At Morning Glory Farm, the strawberries are gone and the peas are in. The farm hands are filling baskets with beets, carrots and scallions. And the potatoes are doing well.

Dan Athearn of Morning Glory Farm was busy on Saturday morning moving lettuce onto his stand at the West Tisbury Farmers' Market. His father, Jim, was not far away.

The corn is already hip-high, and Jim Athearn said he thinks it will be ready for picking by July 25, which is also Dan's birthday.

"I think it has been a bad season for peas," said Donald Mills of West Tisbury. "A lot of my peas didn't germinate. It was a long, wet spring and it brought some bugs. It has been a tough time for legumes."

Mr. Athearn's experience has been different. "My peas are okay," he said.

Farming is a tough business. If it isn't the soil, it is the weather, and if it isn't the weather it is the farm hands, or maybe the weeds. But for most farmers, this season of 2002 has begun well.

"I usually can't tell you what kind of season it is until the fall," said Mr. Athearn.

"We've gone four weeks without sufficient rainfall," said Andrew Woodruff of Whippoorwill Farm in West Tisbury. Everyone is irrigating. Mr. Woodruff is doing well providing fresh greens, salad, basil and tomatoes to the local grocery stores and farmers' market. He is not running a farm stand.
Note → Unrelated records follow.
theorem recordsSound_of_operation {k : OperationKind} {s t : State} (hop : Operation k s t) (hlines : LinesSound s)
    (h : RecordsSound s) : RecordsSound t := by
  have ok := recordsOk_of_recordsSound h
  cases hop with
  | nothing => exact h
  | @configure _ l _ _ hd =>
    exact recordsSound_of_line h (fun m => State.updEngine_engine_ne s _)
      ((ok l).updEngine (engineRecordsSound_of_same (ok l).engine rfl rfl))
  | @enable _ l hd =>
    exact recordsSound_of_line h (fun m => State.updEngine_engine_ne s _)
      ((ok l).updEngine (engineRecordsSound_none ((ok_of_linesSound hlines l).line.disabled hd).2.1))
  | disable l => exact (disable_lineStep l s).recordsSound h disable_recordsOk
  | writeEntry i he =>
    exact recordsSound_of_ok fun l => ⟨setTable_tableSound i h.table (entrySound_of_entryOfStaging he),
      (ok l).slots, (ok l).missed, (ok l).records, (ok l).engine⟩
  | setRoundMode => exact recordsSound_of_same h rfl rfl rfl rfl rfl
  | @beginRounds _ l => exact (beginRounds_lineStep l s).recordsSound h beginRounds_recordsOk
  | halt l => exact (halt_lineStep l s).recordsSound h halt_recordsOk
  | setTiming => exact recordsSound_of_same h rfl rfl rfl rfl rfl
  | @enqueue _ x hx =>
    have henqueued : RecordsSound (s.setUrgent (s.urgent ++ [x])) := by
      refine recordsSound_of_ok fun l =>
        ⟨(ok l).table, fun y hy => ?_, (ok l).missed, (ok l).records, (ok l).engine⟩
      rcases List.mem_append.1 hy with hy | hy
      · exact h.slots y hy
      · rw [List.mem_singleton.1 hy]
        exact requestInRange_of_slotOfStaging hx
    exact (makeChoice_lineStep x.line _).recordsSound henqueued makeChoice_recordsOk
  | flush selected => exact recordsSound_of_ok fun l => cancelQueued_recordsOk selected (ok l)
  | setBurst => exact recordsSound_of_same h rfl rfl rfl rfl rfl
  | setHealth => exact recordsSound_of_same h rfl rfl rfl rfl rfl
  | takeChange => exact recordsSound_of_same h rfl rfl rfl rfl rfl
  | happen c => exact happen_recordsSound c hlines h
  | expireTimer l => exact (expireTimer_lineStep l s).recordsSound h expireTimer_recordsOk
  | syncLevelHeld v => exact syncLevelHeld_recordsSound v h
  | fall l => exact recordsSound_of_line h (fun m => State.updEngine_engine_ne s _) (fall_recordsOk (ok l))
  | returnToMark l =>
    exact recordsSound_of_line h (fun m => State.updEngine_engine_ne s _) (returnToMark_recordsOk (ok l))
  | param => exact recordsSound_of_same h rfl rfl rfl rfl rfl
  | release =>
    exact recordsSound_of_ok fun l => ⟨(ok l).table, (ok l).slots, (ok l).missed,
      fun r hr => h.records r (List.mem_of_mem_tail hr), (ok l).engine⟩
  | reset => exact resetBlocks_recordsSound s

theorem linesAndRecordsSound_keptByOperations : KeptByOperations LinesAndRecordsSound where
  same h hs := ⟨linesSound_keptByOperations.same h hs.1,
    recordsSound_of_same hs.2 h.table h.urgent h.missed h.store h.engines⟩
  operation hop hs := ⟨linesSound_keptByOperations.operation hop hs.1, recordsSound_of_operation hop hs.1 hs.2⟩

/-! ### A CLKIN period -/

theorem advanceLine_recordsOk {l : Line} {s : State} (h : RecordsOk l s) : RecordsOk l (advanceLine l s) := by
  obtain ⟨hstate, hexchange, -⟩ := (s.engine l).advance_same
  exact (updController_recordsOk _ h).updEngine (engineRecordsSound_of_same h.engine hstate hexchange)

theorem advanceLine_recordsSound (l : Line) {s : State} (h : RecordsSound s) : RecordsSound (advanceLine l s) :=
  (advanceLine_lineStep l s (Engine.advance_config _)).recordsSound h advanceLine_recordsOk

theorem advanceCounts_recordsSound {s : State} (h : RecordsSound s) : RecordsSound (advanceCounts s) :=
  advanceLine_recordsSound .b (advanceLine_recordsSound .a (recordsSound_of_same h rfl rfl rfl rfl rfl))

theorem clkinPeriod_linesAndRecordsSound {s : State} (h : LinesAndRecordsSound s) :
    LinesAndRecordsSound (clkinPeriod s) :=
  clkinPeriod_keeps
    (fun h => ⟨linesSound_of_same (advanceCounts_linesSound h.1) rfl rfl rfl rfl,
      recordsSound_of_same (advanceCounts_recordsSound h.2) rfl rfl rfl rfl rfl⟩)
    (fun c _ h => ⟨happen_linesSound c h.1, happen_recordsSound c h.1 h.2⟩) h

/-! ### The statement -/

/-- Settles O59: the operations and the CLKIN period keep the records in range beside sound lines. -/
theorem recordsStaySound : Obligations.RecordsStaySound := by
  intro s t hlines h hstep
  have hpending (s : State) (q : List Instr) (h : LinesAndRecordsSound s) : LinesAndRecordsSound (s.setPending q) :=
    ⟨linesSound_of_same h.1 rfl rfl rfl rfl, recordsSound_of_same h.2 rfl rfl rfl rfl rfl⟩
  exact (linesAndRecordsSound_keptByOperations.step (fun _ => clkinPeriod_linesAndRecordsSound) hpending ⟨hlines, h⟩
    hstep).2

end Sys2Proof.Machine
end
"It is dry," said Mr. Woodruff. "We need a good rain."

Rainfall totals for the last couple of weeks are running behind the agricultural community's needs. Last month the Vineyard received 3.09 inches of rainfall, more than the monthly average of 2.65 inches. But the last significant rainfall was on the weekend of June 15 and 16, when the Island saw close to an inch.

Rain fell on the Island Wednesday morning, but the National Weather Service cooperative station recorded just .07 inches, not enough to count.

Precipitation totals for the year are slightly ahead of the average, but there remains a deficit for the ground water level.

Farmers, meanwhile, don't follow the annual totals that closely; what they want to see is a little bit of rain every couple of days.

"I've got zucchini coming out of my ears," said Kara Taylor at Nip 'n' Tuck Farm off State Road in West Tisbury. All the flowers are doing well. Cosmos are just now blooming, along with ageratum and cynanchum. "I have a beautiful stand of hollyhocks," she said.

Mr. Woodruff said he has had a great deal of success raising salad mix, an assortment of greens, under a light cloth which keeps out the insects.

Hay has been cut across the Island. In the last week, truckloads have been hauled from one town to the next.

Jim Athearn said: "It was good weather for the first cut of hay." The first grass that is cut are the oats which shelter the clover, timothy and alfalfa. Oats are a good first crop for another reason: "Oats shade out the weeds, too," he said.

Jack Reed of West Tisbury raises a variety of micro-greens and wheat grass. "As long as the water pressure continues we're okay. We spend so much of our time watering," he said.

Neil Flynn of West Tisbury harvests honey. "This year is so much better than last year," he said. "Last winter we lost 20 hives to starvation due to last year's poor crop." But this year the bees are having no trouble finding nectar. There are flowers blossoming across the Island. "Yes, you'd never think that some years are better than others. This is definitely a better year."